:: Items listed in a dataset ::
* * * * *

-- ==== Sys2Proof/Safety.lean ====
section
/-!
DEFINITION. The terms in which claims are stated: when a request is ready to be carried out and what its reply leaves,
which commands reset the part, and the invariants that every step keeps.
-/
namespace Sys2Proof.Machine

/-! ### Requests (R157) -/

/-- The request that a request row takes, by its port and kind (Table 10-4). -/
def requestOf : Instr → Option (Port × RequestKind)
  | .identify p => some (p, .identify)
  | .openSession p => some (p, .openSession)
  | .closeSession p => some (p, .closeSession)
  | .ping p => some (p, .ping)
  | .claim p => some (p, .claim)
  | .releaseClaim p => some (p, .releaseClaim)
  | .restart p => some (p, .restart)
  | .readRecords p => some (p, .readRecords)
  | .getJournalStatus p => some (p, .getJournalStatus)
  | .clearJournal p => some (p, .clearJournal)
  | .setJournalMode p => some (p, .setJournalMode)
  | .subscribe p => some (p, .subscribe)
  | .resume p => some (p, .resume)
  | .unsubscribe p => some (p, .unsubscribe)
  | .ack p => some (p, .ack)
  | .dropReader p => some (p, .dropReader)
  | .listIncidents p => some (p, .listIncidents)
  | .closeIncident p => some (p, .closeIncident)
  | .getLines p => some (p, .getLines)
  | .takeSnapshot p => some (p, .takeSnapshot)
  | .getTime p => some (p, .getTime)
  | .setTime p => some (p, .setTime)
  | .setTimeOptions p => some (p, .setTimeOptions)
  | .readRule p => some (p, .readRule)
  | .writeLineRule p => some (p, .writeLineRule)
  | .writeGroupRule p => some (p, .writeGroupRule)
  | .writeGlobalRule p => some (p, .writeGlobalRule)
  | .copyActiveToStaged p => some (p, .copyActiveToStaged)
  | .switchRules p => some (p, .switchRules)
  | .abortSwitch p => some (p, .abortSwitch)
  | .getSwitchStatus p => some (p, .getSwitchStatus)
  | .clearAlert p => some (p, .clearAlert)
  | .setSessionOptions p => some (p, .setSessionOptions)
  | .getExceptions p => some (p, .getExceptions)
  | .clearException p => some (p, .clearException)
  | .powerOnReset _ | .pinReset _ | .restartTimerExpiry _ | .receiveByte _ _ _ | .selectionEnd _ | .gapTimerExpiry _
  | .transmitFrameBegin _ | .transmitFrameComplete _ _ | .unknownKindRequest _ | .sessionTimerExpiry _
  | .queueRecordsFrame _ | .queueGapFrame _ | .retransmitTimerExpiry _ | .quietTimerExpiry _
  | .durationTimerExpiry _ | .sampleInstant _ | .chatterWindowExpiry _ | .releaseTimerExpiry _
  | .heldEntryAdmission | .classifierTakeEntry | .deferredSnapshotBuild | .syncEdge _ | .missingPulseTimerExpiry
  | .holdoverTimerExpiry | .validationCompletion _ | .switchInstant => none

/-- The requests that need the configuration claim (Table 9-3). -/
def RequestKind.needsClaim : RequestKind → Bool
  | .clearJournal | .setJournalMode | .dropReader | .closeIncident | .setTime | .setTimeOptions | .writeLineRule
  | .writeGroupRule | .writeGlobalRule | .copyActiveToStaged | .switchRules | .abortSwitch | .restart => true
  | _ => false

/-- Port `p`'s session layer takes request `q` of kind `k` next, and cases 1 to 4 of R157 do not apply to it: it is no
repeat, a session is open or not needed, and its length is the one of Table 10-4. -/
structure Ready (s : State) (p : Port) (k : RequestKind) (q : Request) : Prop where
  takable : s.takable p = some q
  kind : q.kind = k.code
  fresh : s.storedReply p q = none
  session : k.sessionless = true ∨ (s.ports.get p).session.isSome = true
  length : q.payload.length = k.length

/-- State `t` after request `q` of port `p` has been answered: the reply waits and is stored (R157, case 5). -/
def State.replied (t : State) (p : Port) (q : Request) (status : Status) (body : ReplyBody) : State :=
  t.answer p ⟨q.kind, q.tag, status, body⟩

/-! ### Whole-machine terms -/

/-- The commands that can reset the part (00 Table 0-5). -/
def Instr.mayReset : Instr → Bool
  | .powerOnReset _ | .pinReset _ | .restartTimerExpiry _ | .transmitFrameComplete _ _ => true
  | _ => false

/-- Commands carried out one after another. -/
def runAll : List Instr → State → Result
  | [], s => .next s
  | c :: cs, s =>
    match exec c s with
    | .next t => runAll cs t
    | .fault r => .fault r
    | .refused r => .refused r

* * * * *

:: Task details ::
If a line in the entries above contains the word "length", copy it.

:: Output for this exercise ::
repeat, a session is open or not needed, and its length is the one of Table 10-4. -/
  length : q.payload.length = k.length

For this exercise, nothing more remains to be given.